-- ==== Sys2Proof/Laws/LineFrames.lean ====
section
/-! SUPPORT. The Line Interface below its queue: for each operation of the other blocks that reaches the line or the fault
set, one lemma that the send slot, the counters, the score and the line's two faults stay as they are. -/

namespace Sys2Proof.Machine

@[simp] theorem put_curtain_line (f : FaultSet) (v : Bool) :
    (f.put .curtain v).lineDegraded = f.lineDegraded ∧ (f.put .curtain v).duplicate = f.duplicate := ⟨rfl, rfl⟩

@[simp] theorem put_alone_line (f : FaultSet) (v : Bool) :
    (f.put .alone v).lineDegraded = f.lineDegraded ∧ (f.put .alone v).duplicate = f.duplicate := ⟨rfl, rfl⟩

@[simp] theorem put_requiredLost_line (f : FaultSet) (v : Bool) :
    (f.put .requiredLost v).lineDegraded = f.lineDegraded ∧ (f.put .requiredLost v).duplicate = f.duplicate := ⟨rfl, rfl⟩

variable (s : State)

@[simp] theorem offer_line (f : Payload) :
    (offer f s).line.slot = s.line.slot ∧ (offer f s).line.heldBeat = s.line.heldBeat
      ∧ (offer f s).line.checkCount = s.line.checkCount ∧ (offer f s).line.formCount = s.line.formCount
      ∧ (offer f s).line.bitCount = s.line.bitCount ∧ (offer f s).line.score = s.line.score
      ∧ (offer f s).line.good = s.line.good ∧ (offer f s).line.threshold = s.line.threshold := by
  unfold offer
  (repeat' split) <;> simp

@[simp] theorem returnFrame_line (f : Payload) :
    (returnFrame f s).line.slot = s.line.slot ∧ (returnFrame f s).line.heldBeat = s.line.heldBeat
      ∧ (returnFrame f s).line.checkCount = s.line.checkCount
      ∧ (returnFrame f s).line.formCount = s.line.formCount ∧ (returnFrame f s).line.bitCount = s.line.bitCount
      ∧ (returnFrame f s).line.score = s.line.score ∧ (returnFrame f s).line.good = s.line.good
      ∧ (returnFrame f s).line.threshold = s.line.threshold := by
  unfold returnFrame
  (repeat' split) <;> simp

@[simp] theorem withdrawBeat_line :
    (withdrawBeat s).line.slot = s.line.slot ∧ (withdrawBeat s).line.heldBeat = s.line.heldBeat
      ∧ (withdrawBeat s).line.checkCount = s.line.checkCount
      ∧ (withdrawBeat s).line.formCount = s.line.formCount ∧ (withdrawBeat s).line.bitCount = s.line.bitCount
      ∧ (withdrawBeat s).line.score = s.line.score ∧ (withdrawBeat s).line.good = s.line.good
      ∧ (withdrawBeat s).line.threshold = s.line.threshold := by
  unfold withdrawBeat
  simp

@[simp] theorem putCurtainFault_line (v : Bool) :
    (putCurtainFault v s).faults.lineDegraded = s.faults.lineDegraded
      ∧ (putCurtainFault v s).faults.duplicate = s.faults.duplicate := by
  unfold putCurtainFault
  (repeat' split) <;> simp

@[simp] theorem entryActions_line (p : Option CurtainState) (n : CurtainState) :
    (entryActions p n s).faults.lineDegraded = s.faults.lineDegraded
      ∧ (entryActions p n s).faults.duplicate = s.faults.duplicate := by
  unfold entryActions
  (repeat' split) <;> simp

@[simp] theorem curtainMove_line (n : CurtainState) (c : CurtainCause) :
    (curtainMove n c s).line.slot = s.line.slot ∧ (curtainMove n c s).line.heldBeat = s.line.heldBeat
      ∧ (curtainMove n c s).line.checkCount = s.line.checkCount
      ∧ (curtainMove n c s).line.formCount = s.line.formCount
      ∧ (curtainMove n c s).line.bitCount = s.line.bitCount ∧ (curtainMove n c s).line.score = s.line.score
      ∧ (curtainMove n c s).line.good = s.line.good ∧ (curtainMove n c s).line.threshold = s.line.threshold
      ∧ (curtainMove n c s).faults.lineDegraded = s.faults.lineDegraded
      ∧ (curtainMove n c s).faults.duplicate = s.faults.duplicate := by
  unfold curtainMove
  simp

@[simp] theorem curtainGo_line (n : CurtainState) (c : CurtainCause) :
    (curtainGo n c s).line.slot = s.line.slot ∧ (curtainGo n c s).line.heldBeat = s.line.heldBeat
      ∧ (curtainGo n c s).line.checkCount = s.line.checkCount
      ∧ (curtainGo n c s).line.formCount = s.line.formCount ∧ (curtainGo n c s).line.bitCount = s.line.bitCount
      ∧ (curtainGo n c s).line.score = s.line.score ∧ (curtainGo n c s).line.good = s.line.good
      ∧ (curtainGo n c s).line.threshold = s.line.threshold
      ∧ (curtainGo n c s).faults.lineDegraded = s.faults.lineDegraded
      ∧ (curtainGo n c s).faults.duplicate = s.faults.duplicate := by
  unfold curtainGo
  (repeat' split) <;> simp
┄┄┄┄┄┄
### Task directions
From the first line to the last, reproduce the material word for word.

### Problem solution
-- ==== Sys2Proof/Laws/LineFrames.lean ====
section
/-! SUPPORT. The Line Interface below its queue: for each operation of the other blocks that reaches the line or the fault
set, one lemma that the send slot, the counters, the score and the line's two faults stay as they are. -/

namespace Sys2Proof.Machine

@[simp] theorem put_curtain_line (f : FaultSet) (v : Bool) :
    (f.put .curtain v).lineDegraded = f.lineDegraded ∧ (f.put .curtain v).duplicate = f.duplicate := ⟨rfl, rfl⟩

@[simp] theorem put_alone_line (f : FaultSet) (v : Bool) :
    (f.put .alone v).lineDegraded = f.lineDegraded ∧ (f.put .alone v).duplicate = f.duplicate := ⟨rfl, rfl⟩

@[simp] theorem put_requiredLost_line (f : FaultSet) (v : Bool) :
    (f.put .requiredLost v).lineDegraded = f.lineDegraded ∧ (f.put .requiredLost v).duplicate = f.duplicate := ⟨rfl, rfl⟩

variable (s : State)

@[simp] theorem offer_line (f : Payload) :
    (offer f s).line.slot = s.line.slot ∧ (offer f s).line.heldBeat = s.line.heldBeat
      ∧ (offer f s).line.checkCount = s.line.checkCount ∧ (offer f s).line.formCount = s.line.formCount
      ∧ (offer f s).line.bitCount = s.line.bitCount ∧ (offer f s).line.score = s.line.score
      ∧ (offer f s).line.good = s.line.good ∧ (offer f s).line.threshold = s.line.threshold := by
  unfold offer
  (repeat' split) <;> simp

@[simp] theorem returnFrame_line (f : Payload) :
    (returnFrame f s).line.slot = s.line.slot ∧ (returnFrame f s).line.heldBeat = s.line.heldBeat
      ∧ (returnFrame f s).line.checkCount = s.line.checkCount
      ∧ (returnFrame f s).line.formCount = s.line.formCount ∧ (returnFrame f s).line.bitCount = s.line.bitCount
      ∧ (returnFrame f s).line.score = s.line.score ∧ (returnFrame f s).line.good = s.line.good
      ∧ (returnFrame f s).line.threshold = s.line.threshold := by
  unfold returnFrame
  (repeat' split) <;> simp

@[simp] theorem withdrawBeat_line :
    (withdrawBeat s).line.slot = s.line.slot ∧ (withdrawBeat s).line.heldBeat = s.line.heldBeat
      ∧ (withdrawBeat s).line.checkCount = s.line.checkCount
      ∧ (withdrawBeat s).line.formCount = s.line.formCount ∧ (withdrawBeat s).line.bitCount = s.line.bitCount
      ∧ (withdrawBeat s).line.score = s.line.score ∧ (withdrawBeat s).line.good = s.line.good
      ∧ (withdrawBeat s).line.threshold = s.line.threshold := by
  unfold withdrawBeat
  simp

@[simp] theorem putCurtainFault_line (v : Bool) :
    (putCurtainFault v s).faults.lineDegraded = s.faults.lineDegraded
      ∧ (putCurtainFault v s).faults.duplicate = s.faults.duplicate := by
  unfold putCurtainFault
  (repeat' split) <;> simp

@[simp] theorem entryActions_line (p : Option CurtainState) (n : CurtainState) :
    (entryActions p n s).faults.lineDegraded = s.faults.lineDegraded
      ∧ (entryActions p n s).faults.duplicate = s.faults.duplicate := by
  unfold entryActions
  (repeat' split) <;> simp

@[simp] theorem curtainMove_line (n : CurtainState) (c : CurtainCause) :
    (curtainMove n c s).line.slot = s.line.slot ∧ (curtainMove n c s).line.heldBeat = s.line.heldBeat
      ∧ (curtainMove n c s).line.checkCount = s.line.checkCount
      ∧ (curtainMove n c s).line.formCount = s.line.formCount
      ∧ (curtainMove n c s).line.bitCount = s.line.bitCount ∧ (curtainMove n c s).line.score = s.line.score
      ∧ (curtainMove n c s).line.good = s.line.good ∧ (curtainMove n c s).line.threshold = s.line.threshold
      ∧ (curtainMove n c s).faults.lineDegraded = s.faults.lineDegraded
      ∧ (curtainMove n c s).faults.duplicate = s.faults.duplicate := by
  unfold curtainMove
  simp

@[simp] theorem curtainGo_line (n : CurtainState) (c : CurtainCause) :
    (curtainGo n c s).line.slot = s.line.slot ∧ (curtainGo n c s).line.heldBeat = s.line.heldBeat
      ∧ (curtainGo n c s).line.checkCount = s.line.checkCount
      ∧ (curtainGo n c s).line.formCount = s.line.formCount ∧ (curtainGo n c s).line.bitCount = s.line.bitCount
      ∧ (curtainGo n c s).line.score = s.line.score ∧ (curtainGo n c s).line.good = s.line.good
      ∧ (curtainGo n c s).line.threshold = s.line.threshold
      ∧ (curtainGo n c s).faults.lineDegraded = s.faults.lineDegraded
      ∧ (curtainGo n c s).faults.duplicate = s.faults.duplicate := by
  unfold curtainGo
  (repeat' split) <;> simp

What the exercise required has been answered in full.